Community banks are moving quickly from AI experimentation to real-world deployment. But as use cases expand, the institutions that benefit most won't be those with the most AI—they'll be the ones with the right controls, governance, and operational foundation to scale it responsibly.
“If we are not at the AI table, then we are on the menu,” observed a community bank CEO. A seat at the table can yield significant financial benefits, with direct NIM implications. For example, within three months of deploying a set of agents, a mid-size bank CFO eliminated $200K/month of back-office activities previously outsourced to an offshore partner.
On the other hand, without the right guardrails in place, AI can quickly surprise a bank with an outsized expense. A CTO recently equipped a team of engineers with AI tools to accelerate software development…only to discover that without boundaries in place, one individual consumed the entire firm’s 6 months’ worth of tokens, in the span of 3.5 hours.
Smartly structuring the use of AI agents is a skill itself…for example, equipping a manager agent with the skills to understand the business problem, along with access to find work already completed by other agents, reduces compute requirements…and the associated costs.

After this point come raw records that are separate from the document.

section
variable {r : Req} {status : Nat} {payload : List Nat} {keep : Bool} {s : State}
@[simp] theorem respond_now : (respond r status payload keep s).now = s.now := (respond_only r status payload keep s).same .now rfl
@[simp] theorem respond_epoch : (respond r status payload keep s).epoch = s.epoch := (respond_only r status payload keep s).same .epoch rfl
@[simp] theorem respond_dict_cfg : (respond r status payload keep s).dict.cfg = s.dict.cfg :=
  (respond_only r status payload keep s).same .config rfl
@[simp] theorem respond_dict_held : (respond r status payload keep s).dict.held = s.dict.held :=
  congrArg (·.1) ((respond_only r status payload keep s).same .shadow rfl)
@[simp] theorem respond_dict_items : (respond r status payload keep s).dict.items = s.dict.items :=
  congrArg (·.2.1) ((respond_only r status payload keep s).same .shadow rfl)
@[simp] theorem respond_dict_patch : (respond r status payload keep s).dict.patch = s.dict.patch :=
  congrArg (·.2.2.1) ((respond_only r status payload keep s).same .shadow rfl)
@[simp] theorem respond_dict_commits : (respond r status payload keep s).dict.commits = s.dict.commits :=
  congrArg (·.2.2.2) ((respond_only r status payload keep s).same .shadow rfl)
@[simp] theorem respond_dict_limited : (respond r status payload keep s).dict.limited = s.dict.limited :=
  congrArg (·.1) ((respond_only r status payload keep s).same .events rfl)
@[simp] theorem respond_dict_lastEvent : (respond r status payload keep s).dict.lastEvent = s.dict.lastEvent :=
  congrArg (·.2.1) ((respond_only r status payload keep s).same .events rfl)
@[simp] theorem respond_dict_ordinal : (respond r status payload keep s).dict.ordinal = s.dict.ordinal :=
  congrArg (·.2.2) ((respond_only r status payload keep s).same .events rfl)
@[simp] theorem respond_dict_ce : (respond r status payload keep s).dict.ce = s.dict.ce :=
  congrArg (·.1) ((respond_only r status payload keep s).same .counts rfl)
@[simp] theorem respond_dict_ue : (respond r status payload keep s).dict.ue = s.dict.ue :=
  congrArg (·.2) ((respond_only r status payload keep s).same .counts rfl)
@[simp] theorem respond_ctrl_waiting : (respond r status payload keep s).ctrl.waiting = s.ctrl.waiting :=
  congrArg (·.1) ((respond_only r status payload keep s).same .requests rfl)
@[simp] theorem respond_ctrl_busy : (respond r status payload keep s).ctrl.busy = s.ctrl.busy :=
  congrArg (·.2.1) ((respond_only r status payload keep s).same .requests rfl)
@[simp] theorem respond_ctrl_passed : (respond r status payload keep s).ctrl.passed = s.ctrl.passed :=
  congrArg (·.2.2) ((respond_only r status payload keep s).same .requests rfl)
@[simp] theorem respond_pstore_mem : (respond r status payload keep s).pstore.mem = s.pstore.mem :=
  (respond_only r status payload keep s).same .store rfl
@[simp] theorem respond_pstore_queue : (respond r status payload keep s).pstore.queue = s.pstore.queue :=
  congrArg (·.1) ((respond_only r status payload keep s).same .storeQueue rfl)
@[simp] theorem respond_pstore_current : (respond r status payload keep s).pstore.current = s.pstore.current :=
  congrArg (·.2.1) ((respond_only r status payload keep s).same .storeQueue rfl)
@[simp] theorem respond_pstore_mirror : (respond r status payload keep s).pstore.mirror = s.pstore.mirror :=
  congrArg (·.2.2.1) ((respond_only r status payload keep s).same .storeQueue rfl)
@[simp] theorem respond_pstore_gathered : (respond r status payload keep s).pstore.gathered = s.pstore.gathered :=
  congrArg (·.2.2.2.1) ((respond_only r status payload keep s).same .storeQueue rfl)
@[simp] theorem respond_pstore_queued : (respond r status payload keep s).pstore.queued = s.pstore.queued :=
  congrArg (·.2.2.2.2.1) ((respond_only r status payload keep s).same .storeQueue rfl)
@[simp] theorem respond_pstore_gatherAt : (respond r status payload keep s).pstore.gatherAt = s.pstore.gatherAt :=
  congrArg (·.2.2.2.2.2.1) ((respond_only r status payload keep s).same .storeQueue rfl)
@[simp] theorem respond_pstore_notLogged : (respond r status payload keep s).pstore.notLogged = s.pstore.notLogged :=
  congrArg (·.2.2.2.2.2.2.1) ((respond_only r status payload keep s).same .storeQueue rfl)
@[simp] theorem respond_pstore_nextSeq : (respond r status payload keep s).pstore.nextSeq = s.pstore.nextSeq :=
  congrArg (·.2.2.2.2.2.2.2.1) ((respond_only r status payload keep s).same .storeQueue rfl)
@[simp] theorem respond_pstore_programmed : (respond r status payload keep s).pstore.programmed = s.pstore.programmed :=
  congrArg (·.2.2.2.2.2.2.2.2) ((respond_only r status payload keep s).same .storeQueue rfl)
@[simp] theorem respond_pstore_tally : (respond r status payload keep s).pstore.tally = s.pstore.tally :=
  congrArg (·.1) ((respond_only r status payload keep s).same .tallies rfl)
@[simp] theorem respond_pstore_holder : (respond r status payload keep s).pstore.holder = s.pstore.holder :=
  congrArg (·.2.1) ((respond_only r status payload keep s).same .tallies rfl)
@[simp] theorem respond_pstore_tallyFull : (respond r status payload keep s).pstore.tallyFull = s.pstore.tallyFull :=
  congrArg (·.2.2) ((respond_only r status payload keep s).same .tallies rfl)
@[simp] theorem respond_pstore_warned : (respond r status payload keep s).pstore.warned = s.pstore.warned :=
  congrArg (·.1) ((respond_only r status payload keep s).same .storeState rfl)
@[simp] theorem respond_pstore_storeTag : (respond r status payload keep s).pstore.storeTag = s.pstore.storeTag :=
  congrArg (·.2.1) ((respond_only r status payload keep s).same .storeState rfl)
@[simp] theorem respond_pstore_storeSlotB : (respond r status payload keep s).pstore.storeSlotB = s.pstore.storeSlotB :=
  congrArg (·.2.2.1) ((respond_only r status payload keep s).same .storeState rfl)
@[simp] theorem respond_pstore_storeLen : (respond r status payload keep s).pstore.storeLen = s.pstore.storeLen :=
  congrArg (·.2.2.2.1) ((respond_only r status payload keep s).same .storeState rfl)
@[simp] theorem respond_pstore_blaze : (respond r status payload keep s).pstore.blaze = s.pstore.blaze :=
  congrArg (·.2.2.2.2.1) ((respond_only r status payload keep s).same .storeState rfl)
@[simp] theorem respond_pstore_reinstated : (respond r status payload keep s).pstore.reinstated = s.pstore.reinstated :=
  congrArg (·.2.2.2.2.2.1) ((respond_only r status payload keep s).same .storeState rfl)
@[simp] theorem respond_pstore_repairs : (respond r status payload keep s).pstore.repairs = s.pstore.repairs :=
  congrArg (·.2.2.2.2.2.2.1) ((respond_only r status payload keep s).same .storeState rfl)
@[simp] theorem respond_pstore_identityOk : (respond r status payload keep s).pstore.identityOk = s.pstore.identityOk :=
  congrArg (·.2.2.2.2.2.2.2.1) ((respond_only r status payload keep s).same .storeState rfl)
@[simp] theorem respond_pstore_blazeFull : (respond r status payload keep s).pstore.blazeFull = s.pstore.blazeFull :=
  congrArg (·.2.2.2.2.2.2.2.2.1) ((respond_only r status payload keep s).same .storeState rfl)
@[simp] theorem respond_pstore_wearRaised : (respond r status payload keep s).pstore.wearRaised = s.pstore.wearRaised :=
  congrArg (·.2.2.2.2.2.2.2.2.2.1) ((respond_only r status payload keep s).same .storeState rfl)
@[simp] theorem respond_pstore_limited : (respond r status payload keep s).pstore.limited = s.pstore.limited :=
  congrArg (·.2.2.2.2.2.2.2.2.2.2.1) ((respond_only r status payload keep s).same .storeState rfl)
@[simp] theorem respond_pstore_read : (respond r status payload keep s).pstore.read = s.pstore.read :=
  congrArg (·.2.2.2.2.2.2.2.2.2.2.2) ((respond_only r status payload keep s).same .storeState rfl)
@[simp] theorem respond_sec : (respond r status payload keep s).sec = s.sec := (respond_only r status payload keep s).sec rfl rfl
@[simp] theorem respond_stag_events : (respond r status payload keep s).stag.events = s.stag.events :=
  congrArg (·.1) ((respond_only r status payload keep s).same .heldEvents rfl)
@[simp] theorem respond_stag_overflow : (respond r status payload keep s).stag.overflow = s.stag.overflow :=
  congrArg (·.2) ((respond_only r status payload keep s).same .heldEvents rfl)
@[simp] theorem respond_stag_restarting : (respond r status payload keep s).stag.restarting = s.stag.restarting :=
  congrArg (·.1) ((respond_only r status payload keep s).same .stag rfl)
@[simp] theorem respond_stag_restarts : (respond r status payload keep s).stag.restarts = s.stag.restarts :=
  congrArg (·.2.1) ((respond_only r status payload keep s).same .stag rfl)
@[simp] theorem respond_stag_running : (respond r status payload keep s).stag.running = s.stag.running :=
  congrArg (·.2.2.1) ((respond_only r status payload keep s).same .stag rfl)
@[simp] theorem respond_stag_recovery : (respond r status payload keep s).stag.recovery = s.stag.recovery :=
  congrArg (·.2.2.2.1) ((respond_only r status payload keep s).same .stag rfl)
@[simp] theorem respond_stag_slot : (respond r status payload keep s).stag.slot = s.stag.slot :=
  congrArg (·.2.2.2.2.1) ((respond_only r status payload keep s).same .stag rfl)
@[simp] theorem respond_stag_trial : (respond r status payload keep s).stag.trial = s.stag.trial :=
  congrArg (·.2.2.2.2.2.1) ((respond_only r status payload keep s).same .stag rfl)
@[simp] theorem respond_stag_trialSince : (respond r status payload keep s).stag.trialSince = s.stag.trialSince :=
  congrArg (·.2.2.2.2.2.2) ((respond_only r status payload keep s).same .stag rfl)
@[simp] theorem respond_stag_opBase : (respond r status payload keep s).stag.opBase = s.stag.opBase :=
  congrArg (·.1) ((respond_only r status payload keep s).same .clocks rfl)
@[simp] theorem respond_stag_opAt : (respond r status payload keep s).stag.opAt = s.stag.opAt :=
  congrArg (·.2.1) ((respond_only r status payload keep s).same .clocks rfl)
@[simp] theorem respond_stag_opRuns : (respond r status payload keep s).stag.opRuns = s.stag.opRuns :=
  congrArg (·.2.2.1) ((respond_only r status payload keep s).same .clocks rfl)
@[simp] theorem respond_stag_caughtUp : (respond r status payload keep s).stag.caughtUp = s.stag.caughtUp :=
  congrArg (·.2.2.2.1) ((respond_only r status payload keep s).same .clocks rfl)
@[simp] theorem respond_stag_utcBase : (respond r status payload keep s).stag.utcBase = s.stag.utcBase :=
  congrArg (·.2.2.2.2.1) ((respond_only r status payload keep s).same .clocks rfl)
@[simp] theorem respond_stag_utcAt : (respond r status payload keep s).stag.utcAt = s.stag.utcAt :=
  congrArg (·.2.2.2.2.2.1) ((respond_only r status payload keep s).same .clocks rfl)
@[simp] theorem respond_stag_utcValid : (respond r status payload keep s).stag.utcValid = s.stag.utcValid :=
  congrArg (·.2.2.2.2.2.2) ((respond_only r status payload keep s).same .clocks rfl)
@[simp] theorem respond_stag_therm : (respond r status payload keep s).stag.therm = s.stag.therm :=
  congrArg (·.1) ((respond_only r status payload keep s).same .sensors rfl)
@[simp] theorem respond_stag_vmon : (respond r status payload keep s).stag.vmon = s.stag.vmon :=
  congrArg (·.2.1) ((respond_only r status payload keep s).same .sensors rfl)
@[simp] theorem respond_stag_ntc : (respond r status payload keep s).stag.ntc = s.stag.ntc :=
  congrArg (·.2.2) ((respond_only r status payload keep s).same .sensors rfl)
@[simp] theorem respond_stag_slotA : (respond r status payload keep s).stag.slotA = s.stag.slotA :=
  congrArg (·.1) ((respond_only r status payload keep s).same .slots rfl)
@[simp] theorem respond_stag_slotB : (respond r status payload keep s).stag.slotB = s.stag.slotB :=
  congrArg (·.2.1) ((respond_only r status payload keep s).same .slots rfl)
@[simp] theorem respond_stag_activation : (respond r status payload keep s).stag.activation = s.stag.activation :=
  congrArg (·.2.2) ((respond_only r status payload keep s).same .slots rfl)
@[simp] theorem respond_stag_imageLen : (respond r status payload keep s).stag.imageLen = s.stag.imageLen :=
  congrArg (·.1) ((respond_only r status payload keep s).same .image rfl)
@[simp] theorem respond_stag_image : (respond r status payload keep s).stag.image = s.stag.image :=
  congrArg (·.2) ((respond_only r status payload keep s).same .image rfl)
@[simp] theorem respond_link : (respond r status payload keep s).link = s.link := (respond_only r status payload keep s).same .link rfl
@[simp] theorem respond_rx : (respond r status payload keep s).rx = s.rx := (respond_only r status payload keep s).same .rx rfl
@[simp] theorem respond_raster : (respond r status payload keep s).raster = s.raster := (respond_only r status payload keep s).same .raster rfl
@[simp] theorem respond_pipe : (respond r status payload keep s).pipe = s.pipe := (respond_only r status payload keep s).pipe rfl rfl
@[simp] theorem respond_out : (respond r status payload keep s).out = s.out := (respond_only r status payload keep s).same .out rfl
@[simp] theorem respond_panel : (respond r status payload keep s).panel = s.panel := (respond_only r status payload keep s).same .panel rfl
@[simp] theorem respond_fstore : (respond r status payload keep s).fstore = s.fstore := (respond_only r status payload keep s).same .fstore rfl
@[simp] theorem respond_dram : (respond r status payload keep s).dram = s.dram := (respond_only r status payload keep s).same .dram rfl
@[simp] theorem respond_sram : (respond r status payload keep s).sram = s.sram := (respond_only r status payload keep s).sram rfl rfl
@[simp] theorem respond_resil : (respond r status payload keep s).resil = s.resil := (respond_only r status payload keep s).same .resil rfl
@[simp] theorem respond_power : (respond r status payload keep s).power = s.power := (respond_only r status payload keep s).same .power rfl
@[simp] theorem respond_pins : (respond r status payload keep s).pins = s.pins := (respond_only r status payload keep s).same .pins rfl
@[simp] theorem respond_free : (respond r status payload keep s).free = s.free := (respond_only r status payload keep s).same .free rfl
@[simp] theorem respond_pending : (respond r status payload keep s).pending = s.pending := (respond_only r status payload keep s).same .pending rfl
end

Without question, all banks benefit from experimenting with AI, in a controlled manner. When it comes to scaling and productionizing AI though, banks would be well-served to consider experienced partners and platforms, such as Fiserv’s agentOS, who will ensure the right throttles, approvals, and cost-effective architecture are in place before the dinner check arrives.
As institutions move beyond experimentation, many are realizing that AI alone is not the strategy. The real challenge is operationalizing intelligence across workflows, decisions, data sources, and governance structures in a way that produces measurable outcomes. That operational layer — connecting insight to action — may ultimately become more important than the models themselves.